All the microsatellite loci developed in this work (except Scus11) have PIC values that allow them to be considered highly informative according to the classification proposed by Botstein et al. (1980), and also are higher than those described for Brachyplatystoma rousseauxii (PIC: 0.207-0.910; Batista et al., 2010), Microglanis cottoides (PIC: 0.115-0.927, Souza-Shibatta et al., 2013), Steindachneridion parahybae (PIC: 0.429; Fonseca et al., 2016), Hypostomus ancistroides (PIC: 0.089-0.880; Galindo et al., 2015), and Pterygoplichthys pardalis (PIC: 0.294-0.880; Pereira et al., 2012). Moreover, the loci designed for A. pardalis and S. cuspicaudus showed evidence of linkage equilibrium and most of their allelic frequencies are in Hardy-Weinberg equilibrium, which make them highly informative for determining the diversity and structure of populations of these species. In contrast, most of the loci of P. grosskopfii showed allelic frequencies deviated from the Hardy-Weinberg equilibrium and two pairs of loci showed signals of linkage disequilibrium. It remains to be explored if these characteristics are technical problems or a consequence of the high levels of exploitation of P. grosskopfii. The linkage disequilibrium has been described in some pairs of loci for the exploited species B. rousseauxii (Batista et al., 2010), S. parahybae (Fonseca et al., 2016), and Pimelodus maculatus (Paiva, Kalapothakis, 2008).

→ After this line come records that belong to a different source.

-- ==== Sys2Proof/Syntax.lean ====
section
/-! DEFINITION. The commands of the JL-64: one constructor for each row of spec/opcode_table.json. A row that
the host of the part writes as a request stands here as the TAKING of that request from the head of the request
queue (R161); its operands travel in the request's body (R173), which the queue holds. -/

namespace Sys2Proof

/-- The lead byte of a write transaction, in which a request frame is shifted in (R157). -/
abbrev writeLead : Byte := 0xA6

/-- The lead byte of a read transaction, in which an output frame is shifted out (R157). -/
abbrev readLead : Byte := 0x59

/-- The two cipher lanes of the record engine, which are alike (R57). -/
inductive Lane where
  | a
  | b
deriving DecidableEq, Repr

/-- The operations and events of the part, one constructor for each row of the table. -/
inductive Instr where
  /-- FRAME_ARRIVAL (R157, R160): a transaction ends in which these bytes were shifted in, the lead byte first, 0xA6 for
  a write. -/
  | frameArrival (bytes : List Byte)
  /-- READ_LEAD_BYTE (R157, R163): the lead byte of a read transaction, 0x59, has been received. -/
  | readLeadByte
  /-- READ_END (R163): a read transaction ends in which `shifted` bytes followed the lead byte. -/
  | readEnd (shifted : Nat)
  /-- RESTART (R166): a RESTART frame that passes its frame checks arrives; its body is not examined. -/
  | restart
  /-- RESET_ASSERT (R168): the reset input falls. -/
  | resetAssert
  /-- RESET_RELEASE (R167): the reset input returns high after being held low. -/
  | resetRelease
  /-- POWER_ON (R167): the supply rises into its operating range. -/
  | powerOn
  /-- POWER_LOSS (R86): the supply is lost. -/
  | powerLoss
  /-- HELLO (R164) is taken from the head of the request queue. -/
  | hello
  /-- STATUS (R165) is taken. -/
  | status
  /-- UNKNOWN_KIND (R161): a request of none of the twenty kinds is taken by the port. -/
  | unknownKind
  /-- ROOT-LOAD (R75, R76) is taken. -/
  | rootLoad
  /-- ROOT-ERASE (R77) is taken. -/
  | rootErase
  /-- ROOT-READ (R78) is taken. -/
  | rootRead
  /-- ATTACH (R117, R118) is taken. -/
  | attach
  /-- DETACH (R119) is taken. -/
  | detach
  /-- POLICY (R120, R121) is taken. -/
  | policy
  /-- LINK-READ (R122) is taken. -/
  | linkRead
  /-- KEY-READ (R33) is taken. -/
  | keyRead
  /-- RENEW (R108) is taken. -/
  | renew
  /-- ENCIPHER (R59) is taken. -/
  | encipher
  /-- DECIPHER (R61) is taken. -/
  | decipher
  /-- FAULT-READ (R150) is taken. -/
  | faultRead
  /-- FAULT-CLEAR (R151) is taken. -/
  | faultClear
  /-- FAULT-ENABLE (R153) is taken. -/
  | faultEnable
  /-- COUNTER-SET (R154) is taken. -/
  | counterSet
  /-- NOTICE-MODE (R149) is taken. -/
  | noticeMode
  /-- LOG-READ (R156) is taken. -/
  | logRead
  /-- TICK (R167): one tick of 100 ms of the time base. -/
  | tick
  /-- GRACE_EXPIRY (R26): the grace timer of the link's PREVIOUS slot expires. -/
  | graceExpiry (link : Link)
  /-- OFFER_TIMER_EXPIRY (R95): the offer timer of the hub link expires. -/
  | offerTimerExpiry (link : Link)
  /-- ASK_TIMER_EXPIRY (R98): the ask timer of the shop link expires. -/
  | askTimerExpiry (link : Link)
  /-- REST_TIMER_EXPIRY (R102): the rest timer of the link expires. -/
  | restTimerExpiry (link : Link)
  /-- RENEWAL_TIMER_EXPIRY (R107): the renewal timer of the link expires. -/
  | renewalTimerExpiry (link : Link)
  /-- SILENCE_EXPIRY (R130): the silence timer of the link expires. -/
  | silenceExpiry (link : Link)
  /-- BEAT_EXPIRY (R133): the beat timer of the link expires. -/
  | beatExpiry (link : Link)
  /-- PREPARING_OFFER_REQUEST (R93): a hub context in PREPARING makes its request of this tick. -/
  | preparingOfferRequest (link : Link)
  /-- ASKING_ASK_REQUEST (R97): a shop context in ASKING makes its request of this tick. -/
  | askingAskRequest (link : Link)
  /-- RETRY_OWED_REQUEST (R95, R98): a context with the retry-owed mark makes its request of this tick. -/
  | retryOwedRequest (link : Link)
  /-- CONFIRM_BEAT_REQUEST (R104): a hub with the confirm-owed mark makes its request of this tick. -/
  | confirmBeatRequest (link : Link)
  /-- GRANT (R58): the arbiter hands this free lane to the next eligible job. -/
  | grant (lane : Lane)
  /-- ENCIPHER_COMPLETION (R60): the ENCIPHER job in this lane completes. -/
  | encipherCompletion (lane : Lane)
  /-- TRAFFIC_DECIPHER_COMPLETION (R62): the traffic DECIPHER job in this lane completes. -/
  | trafficDecipherCompletion (lane : Lane)
  /-- ROOT_DECIPHER_COMPLETION (R63): the root DECIPHER job in this lane completes. -/
  | rootDecipherCompletion (lane : Lane)
  /-- CONTROL_JOB_COMPLETION (R66): the control job in this lane completes. -/
  | controlJobCompletion (lane : Lane)
  /-- NV_WRITE_START (R84): the memory is free and the write of the head entry starts. -/
  | nvWriteStart
  /-- NV_WRITE_COMPLETION (R85): the write in progress completes. -/
  | nvWriteCompletion
deriving DecidableEq, Repr

end Sys2Proof
end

Despite the high frequency of the 2-mer motifs, the microsatellite loci selected in this work were preferentially perfect repeats of 3-mer, 4-mer, and 5-mer motifs; because these type of motifs (uninterrupted and longer monomer) are most recommended in practice, due to their ease in genotyping and classifying the alleles (Gusmão et al., 2006; Castoe et al., 2010, 2012; Guichoux et al., 2011). Contrary to the expectation for longer repeat motifs, the average number of alleles/locus found for A. pardalis, P. grosskopfii, and S. cuspicaudus is higher than those 2-mer microsatellite loci found in other Neotropical catfishes (Revaldaves et al., 2005; Moeser, Bermingham, 2005; Paiva, Kalapothakis, 2008; Rodrigues et al., 2009, 2015; Carrillo-Ávila et al., 2009; Zamudio et al., 2009; Batista et al., 2010; Telles et al., 2010; Agostini et al., 2011; Carvalho, Beheregaray, 2011; Saulo-Machado et al., 2011; Muñoz-Rojas et al., 2012; Pereira et al., 2012; Souza et al., 2012; Souza-Shibatta et al., 2013; Prado et al., 2014; Galindo et al., 2015; Ojeda et al., 2016).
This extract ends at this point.